* Work task
Starting with the line containing "1) (00_scope.md Commands" and going on through the line containing "(s.held = []", return the lines of the data below exactly, and only those.
──────────────────────────────
-- ==== Sys2Proof/Certificates/Slice0/Obligations.lean ====
section
/-! DEFINITION. The statements for the provers: what reset leaves, what a step does, and for every command what it does and
what it leaves alone. -/

open Sys2Proof Sys2Proof.Machine Sys2Proof.Machine.State Sys2Proof.Safety

/-- A step runs the command at the front of the queue; on an empty queue it is a tick (the model's choice, log entry
1) (00_scope.md Commands of the device, 02_time_and_phase.md R30) -/
def Obligations.StepTakesFront : Prop :=
  (∀ (c : Instr) (cs : List Instr) (s : State), s.pending = c :: cs → step s = exec c { s with pending := cs }) ∧
  (∀ s : State, s.pending = [] → step s = .next (State.tick s))

/-- The timebase: 56 bits, 4.0 ns a tick and 0 from reset; a tick adds TB_INC (R30) -/
def Obligations.TickAddsIncrement : Prop :=
  (∀ s : State, s.power.pll = true →
    (State.tick s).tb.toNat + (State.tick s).wrap.toNat * 2 ^ 56 =
      (s.tb.toNat + s.wrap.toNat * 2 ^ 56 + s.fget F.TB_INC_INC 0) % 2 ^ 64 ∧
    (State.tick s).now.toNat = (State.tick s).tb.toNat / 2 ^ 24 ∧
    (s.held = [] → Frame (fun q k => q = .TG_WAIT ∧ k < 40) [.time, .ingress, .causeway] s (State.tick s)) ∧
    ∀ p, p ∉ [Part.time, .ingress, .causeway, .held] → Same s (State.tick s) p) ∧
  State.reset.fget F.TB_INC_INC 0 = 4 * 2 ^ 24 ∧ State.reset.tb = 0

/-- Reset: every register at its reset value, memories empty, nothing waiting; both invariants hold (00_scope.md R11,
16_first_second.md R391, 04_excitation_and_egress.md R94) -/
def Obligations.ResetState : Prop :=
  State.reset.pending = [] ∧ (∀ r k, State.reset.rget r k = regReset r k) ∧ State.reset.deck = [] ∧ State.reset.hbm = [] ∧
  State.reset.host = [] ∧ State.reset.vault = [] ∧ State.reset.cmds = [] ∧
  (∀ c, c < 4 → State.reset.fget F.EXC_CH_STAT_STATE c = 0) ∧
  (∀ p, p < 8 → State.reset.fget F.TRH_PART_CFG_TAG_SHARE p = 0x40) ∧ State.reset.fget F.TB_CTRL_SERVO 0 = 1 ∧
  Canonical State.reset ∧ WfQueue State.reset

/-- Every command, whatever its data, answers a next state, keeps the queue, and makes nothing wait at a Tollgate but itself
(00_scope.md Commands of the device, 09_partitions_tollgates_serving.md R241, 16_first_second.md R391) -/
def Obligations.EveryCommandRuns : Prop :=
  ∀ (c : Instr) (s : State), ∃ t, exec c s = .next t ∧ t.pending = s.pending ∧ ∀ e ∈ t.held, e ∈ s.held ∨ e.1 = c

/-- Invariant: a step answers a next state, takes one command from the queue, or on an empty queue lets those go on that
waited, and the queue stays well formed (00_scope.md Commands of the device, 05_trehar_commands.md R148,
09_partitions_tollgates_serving.md R241, 09_partitions_tollgates_serving.md R242) -/
def Obligations.QueueStaysWellFormed : Prop :=
  ∀ s : State, WfQueue s → ∃ t, step s = .next t ∧ WfQueue t ∧ (s.pending ≠ [] → t.pending = s.pending.tail) ∧
    (s.pending = [] → (∀ c ∈ t.pending, ∃ e ∈ s.held, e.1 = c) ∧ ∀ e ∈ t.held, e ∈ s.held)

/-- Invariant: Decks, HBM, host memory, the Vault and the register table keep their canonical form (00_scope.md R7,
06_pier_tiles_and_decks.md R173, 14_caisson_sealed_arithmetic.md R355) -/
def Obligations.MemoriesStayCanonical : Prop :=
  ∀ s t : State, Canonical s → step s = .next t → Canonical t

/-- Enabling and disabling a ring pair: RUNNING with its pointers at 0, CFG_ERR, DRAINING, DISABLED
(05_trehar_commands.md R117, 05_trehar_commands.md R151) -/
def Obligations.RingsEnableAndDrain : Prop :=
  (∀ (fn : Fn) (r : Fin 128) (v : W32) (s : State), Live s → s.ownsRing fn r = true → s.ringState r = 0 →
    (fn = .pf → s.tdiLocked (r.val / 16) = false ∧ v.getLsbD 30 = false) →
    ∃ t, exec (.ringEnable fn r v) s = .next t ∧
      t.fget F.TRH_RING_CFG_SQ_LOG2 r = v.toNat / 2 ^ 22 % 32 ∧ t.fget F.TRH_RING_CFG_CQ_LOG2 r = v.toNat / 2 ^ 17 % 32 ∧
      t.fget F.TRH_RING_CFG_OWNER r = s.fget F.TRH_RING_CFG_OWNER r ∧
      (if (4 ≤ v.toNat / 2 ^ 22 % 32 ∧ v.toNat / 2 ^ 22 % 32 ≤ 16) ∧ (4 ≤ v.toNat / 2 ^ 17 % 32 ∧ v.toNat / 2 ^ 17 % 32 ≤ 16)
        then t.rget .TRH_RING_PTR r = 0 ∧ t.ringState r = 1 ∧ t.fget F.TRH_RING_CFG_EN r = 1 ∧ natBit t.phases r = true
        else t.fget F.TRH_RING_STAT_CFG_ERR r = 1 ∧ t.ringState r = 0 ∧ t.phases = s.phases) ∧
      t.cmds = s.cmds ∧ Frame (theRegs [.TRH_RING_CFG, .TRH_RING_PTR, .TRH_RING_STAT] r) [.cmds] s t) ∧
  (∀ (fn : Fn) (r : Fin 128) (v : W32) (s : State), Live s → s.ownsRing fn r = true → s.ringState r ≠ 0 →
    (fn = .pf → s.tdiLocked (r.val / 16) = false ∧ v.getLsbD 30 = false) →
    v.toNat / 2 ^ 22 % 32 = s.fget F.TRH_RING_CFG_SQ_LOG2 r → v.toNat / 2 ^ 17 % 32 = s.fget F.TRH_RING_CFG_CQ_LOG2 r →
    ∃ t, exec (.ringDisable fn r v) s = .next t ∧ t.ringState r = 2 ∧ t.fget F.TRH_RING_CFG_EN r = 0 ∧
      t.rget .TRH_RING_PTR r = s.rget .TRH_RING_PTR r ∧ t.fget F.TRH_RING_CFG_OWNER r = s.fget F.TRH_RING_CFG_OWNER r ∧
      Frame (theRegs [.TRH_RING_CFG, .TRH_RING_STAT] r) [] s t) ∧
  (∀ (r : Fin 128) (s : State), s.ringState r = 2 → s.ringInflight r = 0 →
    ∃ t, exec (.ringDrained r) s = .next t ∧ t.ringState r = 0 ∧ Frame (oneReg .TRH_RING_STAT r) [] s t) ∧
  (∀ (r : Fin 128) (s : State), ¬ (s.ringState r = 2 ∧ s.ringInflight r = 0) → exec (.ringDrained r) s = .next s)

/-- Doorbells of the owner move SQ_TAIL and CQ_HEAD, halt or are refused out of range (05_trehar_commands.md R119,
05_trehar_commands.md R120, 05_trehar_commands.md R118) -/
def Obligations.DoorbellsMovePointers : Prop :=
  (∀ (fn : Fn) (r : Fin 128) (v : W16) (s : State), Live s → s.ownsRing fn r = true →
    (v.toNat < 2 ^ s.fget F.TRH_RING_CFG_SQ_LOG2 r →
      ∃ t, exec (.trhDbSq fn r v) s = .next t ∧ t.fget F.TRH_RING_PTR_SQ_TAIL r = v.toNat ∧
        t.fget F.TRH_RING_PTR_SQ_HEAD r = s.fget F.TRH_RING_PTR_SQ_HEAD r ∧
        t.fget F.TRH_RING_PTR_CQ_TAIL r = s.fget F.TRH_RING_PTR_CQ_TAIL r ∧
        t.fget F.TRH_RING_PTR_CQ_HEAD r = s.fget F.TRH_RING_PTR_CQ_HEAD r ∧ Frame (oneReg .TRH_RING_PTR r) [] s t) ∧
    (2 ^ s.fget F.TRH_RING_CFG_SQ_LOG2 r ≤ v.toNat → s.ringState r = 1 →
      ∃ t, exec (.trhDbSq fn r v) s = .next t ∧ t.ringState r = 3 ∧ t.fget F.TRH_RING_STAT_HALT_CAUSE r = 0x0109 ∧
        Frame (oneReg .TRH_RING_STAT r) [] s t) ∧
    (v.toNat < 2 ^ s.fget F.TRH_RING_CFG_CQ_LOG2 r →
      (v.toNat + 2 ^ s.fget F.TRH_RING_CFG_CQ_LOG2 r - s.fget F.TRH_RING_PTR_CQ_HEAD r) % 2 ^ s.fget F.TRH_RING_CFG_CQ_LOG2 r ≤
        (s.fget F.TRH_RING_PTR_CQ_TAIL r + 2 ^ s.fget F.TRH_RING_CFG_CQ_LOG2 r - s.fget F.TRH_RING_PTR_CQ_HEAD r) %
          2 ^ s.fget F.TRH_RING_CFG_CQ_LOG2 r →
      ∃ t, exec (.trhDbCq fn r v) s = .next t ∧ t.fget F.TRH_RING_PTR_CQ_HEAD r = v.toNat ∧
        t.fget F.TRH_RING_PTR_CQ_TAIL r = s.fget F.TRH_RING_PTR_CQ_TAIL r ∧
        t.fget F.TRH_RING_PTR_SQ_TAIL r = s.fget F.TRH_RING_PTR_SQ_TAIL r ∧
        t.fget F.TRH_RING_PTR_SQ_HEAD r = s.fget F.TRH_RING_PTR_SQ_HEAD r ∧ Frame (oneReg .TRH_RING_PTR r) [] s t) ∧
    (2 ^ s.fget F.TRH_RING_CFG_CQ_LOG2 r ≤ v.toNat →
      ∃ t, exec (.trhDbCq fn r v) s = .next t ∧ Frame noReg [] s t)) ∧
  (∀ (p : Fin 8) (r : Fin 128) (v : W16) (s : State), s.ownsRing (.vf p) r = false →
    exec (.trhDbSq (.vf p) r v) s = .next s ∧ exec (.trhDbCq (.vf p) r v) s = .next s) ∧
  (∀ (r : Fin 128) (v : W16) (s : State), s.ownsRing .pf r = false →
    (∃ t, exec (.trhDbSq .pf r v) s = .next t ∧ Frame noReg [] s t) ∧
    (∃ t, exec (.trhDbCq .pf r v) s = .next t ∧ Frame noReg [] s t))

/-- A fetch takes one whole packet of the ring whose turn it is: SQ_HEAD passes it, its checks are made and its command is in
flight (05_trehar_commands.md R121, 05_trehar_commands.md R122, 05_trehar_commands.md R123, 05_trehar_commands.md R126,
05_trehar_commands.md R127, 09_partitions_tollgates_serving.md R238) -/
def Obligations.FetchTakesOnePacket : Prop :=
  (∀ (r : Fin 128) (s : State), s.nextFetch = some r.val → Flowing s (r.val / 16) →
    (2 ^ s.fget F.TRH_RING_CFG_SQ_LOG2 r - 1 < s.headLen r →
      ∃ t, exec (.fetch r) s = .next t ∧ t.ringState r = 3 ∧ t.fget F.TRH_RING_STAT_HALT_CAUSE r = 0x0103 ∧
        Frame (oneReg .TRH_RING_STAT r) [] s t) ∧
    (s.headLen r ≤ 2 ^ s.fget F.TRH_RING_CFG_SQ_LOG2 r - 1 →
      let len := s.headLen r
      let b := s.packet r (s.fget F.TRH_RING_PTR_SQ_HEAD r) (max len 1)
      let p := parsePacket b (leField b 0 1) len (r.val / 16)
      let first := s.packetStatus r b len p
      let rest := s.checkOf { ring := r, tag := natBits (leField b 2 2) 0 9, part := r.val / 16, opc := leField b 0 1, par := p.cmd }
      let st := if len = 0 then 0x0101 else if first = 0 then rest else first
      ∃ t c, exec (.fetch r) s = .next t ∧ t.cmds = s.cmds ++ [c] ∧
        c.ring = r.val ∧ c.part = r.val / 16 ∧ c.slot = s.fget F.TRH_RING_PTR_SQ_HEAD r ∧ c.opc = leField b 0 1 ∧
        c.tag = natBits (leField b 2 2) 0 9 ∧ c.idPart = natBits (leField b 2 2) 9 3 ∧ c.unordered = natBit (leField b 4 1) 0 ∧
        c.fence = natBit (leField b 4 1) 1 ∧ c.signal = natBit (leField b 4 1) 2 ∧ c.sigSem = natBits (leField b 6 2) 0 13 ∧
        (len ≠ 0 → c.par = p.cmd) ∧ c.done = (if st = 0 then none else some (st, 0)) ∧ c.checked = decide (st = 0) ∧
        c.started = false ∧
        t.fget F.TRH_RING_PTR_SQ_HEAD r =
          (s.fget F.TRH_RING_PTR_SQ_HEAD r + max len 1) % 2 ^ s.fget F.TRH_RING_CFG_SQ_LOG2 r % 2 ^ 16 ∧
        t.fget F.TRH_RING_PTR_SQ_TAIL r = s.fget F.TRH_RING_PTR_SQ_TAIL r ∧
        t.turnPart = (if r.val / 16 = 0 then s.turnPart else r.val / 16) ∧ tabGet 15 t.turnRing (r.val / 16) = r.val % 16 ∧
        (st = 0 ∨ len = 0 ∨ first ≠ 0 → Frame (oneReg .TRH_RING_PTR r) [.cmds, .regions] s t) ∧
        Frame (fun q k => oneReg .TRH_RING_PTR r q k ∨ q = .BR_AL_STAT ∨ q = .ING_D_CTRL) [.cmds, .regions] s t)) ∧
  (∀ (r : Fin 128) (s : State), s.nextFetch ≠ some r.val → exec (.fetch r) s = .next s) ∧
  (∀ (r q : Fin 128) (s : State), s.nextFetch = some r.val → s.fetchable q = true → s.fetchable r = true ∧
    (q.val < 16 → r.val < 16))

/-- A completion: 16 bytes at CQ_TAIL, CQ_TAIL advances, and the command is no longer in flight (05_trehar_commands.md
R143, 05_trehar_commands.md R144, 05_trehar_commands.md R127, 05_trehar_commands.md R146) -/
def Obligations.CompletionEntry : Prop :=
  (∀ (r : Fin 128) (tag : Fin 512) (s : State) (c : Cmd) (st res : Nat), s.switching = false → s.resetBusy (r.val / 16) = false →
    Flowing s c.part →
    s.postable r tag = some c → c.done = some (st, res) → c.idPart < 8 → st < 2 ^ 16 → res < 2 ^ 32 → c.slot < 2 ^ 16 →
    ∃ t, exec (.completionPost r tag) s = .next t ∧ t.cmds = s.cmds.erase c ∧
      t.fget F.TRH_RING_PTR_CQ_TAIL r =
        (s.fget F.TRH_RING_PTR_CQ_TAIL r + 1) % 2 ^ s.fget F.TRH_RING_CFG_CQ_LOG2 r % 2 ^ 16 ∧
      t.fget F.TRH_RING_PTR_CQ_HEAD r = s.fget F.TRH_RING_PTR_CQ_HEAD r ∧
      (s.fget F.TRH_RING_PTR_CQ_TAIL r + 1 ≠ 2 ^ s.fget F.TRH_RING_CFG_CQ_LOG2 r → t.phases = s.phases) ∧
      (let a := (s.fget F.TRH_CQ_BASE_ADDR r * 4096 + s.fget F.TRH_RING_PTR_CQ_TAIL r * 16) % 2 ^ 64
       ((∀ x, a ≤ x → x < a + 16 → ¬ LogByte s x) →
        memNat t.host (a + 2) 2 = st ∧ memNat t.host (a + 4) 4 = res ∧
        memNat t.host (a + 8) 2 = s.fget F.TRH_RING_PTR_SQ_HEAD r ∧ memNat t.host (a + 10) 2 = c.slot ∧
        memNat t.host (a + 12) 4 = s.now.toNat ∧ natBits (memNat t.host a 2) 0 9 = tag ∧ natBits (memNat t.host a 2) 9 3 = c.idPart ∧
        natBit (memNat t.host a 2) 12 = c.digest ∧ natBit (memNat t.host a 2) 13 = c.replay ∧
        natBit (memNat t.host a 2) 14 = c.unordered ∧ natBit (memNat t.host a 2) 15 = natBit s.phases r) ∧
       (∀ x, ¬ LogByte s x → ¬ (a ≤ x ∧ x < a + 16) → memGet t.host x = memGet s.host x)) ∧
      Frame (oneReg .TRH_RING_PTR r) [.cmds, .host] s t) ∧
  (∀ (r : Fin 128) (tag : Fin 512) (s : State), s.postable r tag = none → exec (.completionPost r tag) s = .next s) ∧
  (∀ (who : CoalOf) (s : State), ∃ t, exec (.coalescingTimeout who) s = .next t ∧ Frame noReg [] s t ∧
    (∀ r : Fin 128, who = .ring r → s.flag F.TRH_RING_IRQ_IRQ_EN r = true → s.fget F.TRH_RING_IRQ_COAL_US r ≠ 0 →
      tabGet 0 s.unsig r ≠ 0 → t.outs = s.outs ++ [.msix (s.ringFn r) r] ∧ tabGet 0 t.unsig r = 0))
──────────────────────────────
* Expected answer
1) (00_scope.md Commands of the device, 02_time_and_phase.md R30) -/
def Obligations.StepTakesFront : Prop :=
  (∀ (c : Instr) (cs : List Instr) (s : State), s.pending = c :: cs → step s = exec c { s with pending := cs }) ∧
  (∀ s : State, s.pending = [] → step s = .next (State.tick s))

/-- The timebase: 56 bits, 4.0 ns a tick and 0 from reset; a tick adds TB_INC (R30) -/
def Obligations.TickAddsIncrement : Prop :=
  (∀ s : State, s.power.pll = true →
    (State.tick s).tb.toNat + (State.tick s).wrap.toNat * 2 ^ 56 =
      (s.tb.toNat + s.wrap.toNat * 2 ^ 56 + s.fget F.TB_INC_INC 0) % 2 ^ 64 ∧
    (State.tick s).now.toNat = (State.tick s).tb.toNat / 2 ^ 24 ∧
    (s.held = [] → Frame (fun q k => q = .TG_WAIT ∧ k < 40) [.time, .ingress, .causeway] s (State.tick s)) ∧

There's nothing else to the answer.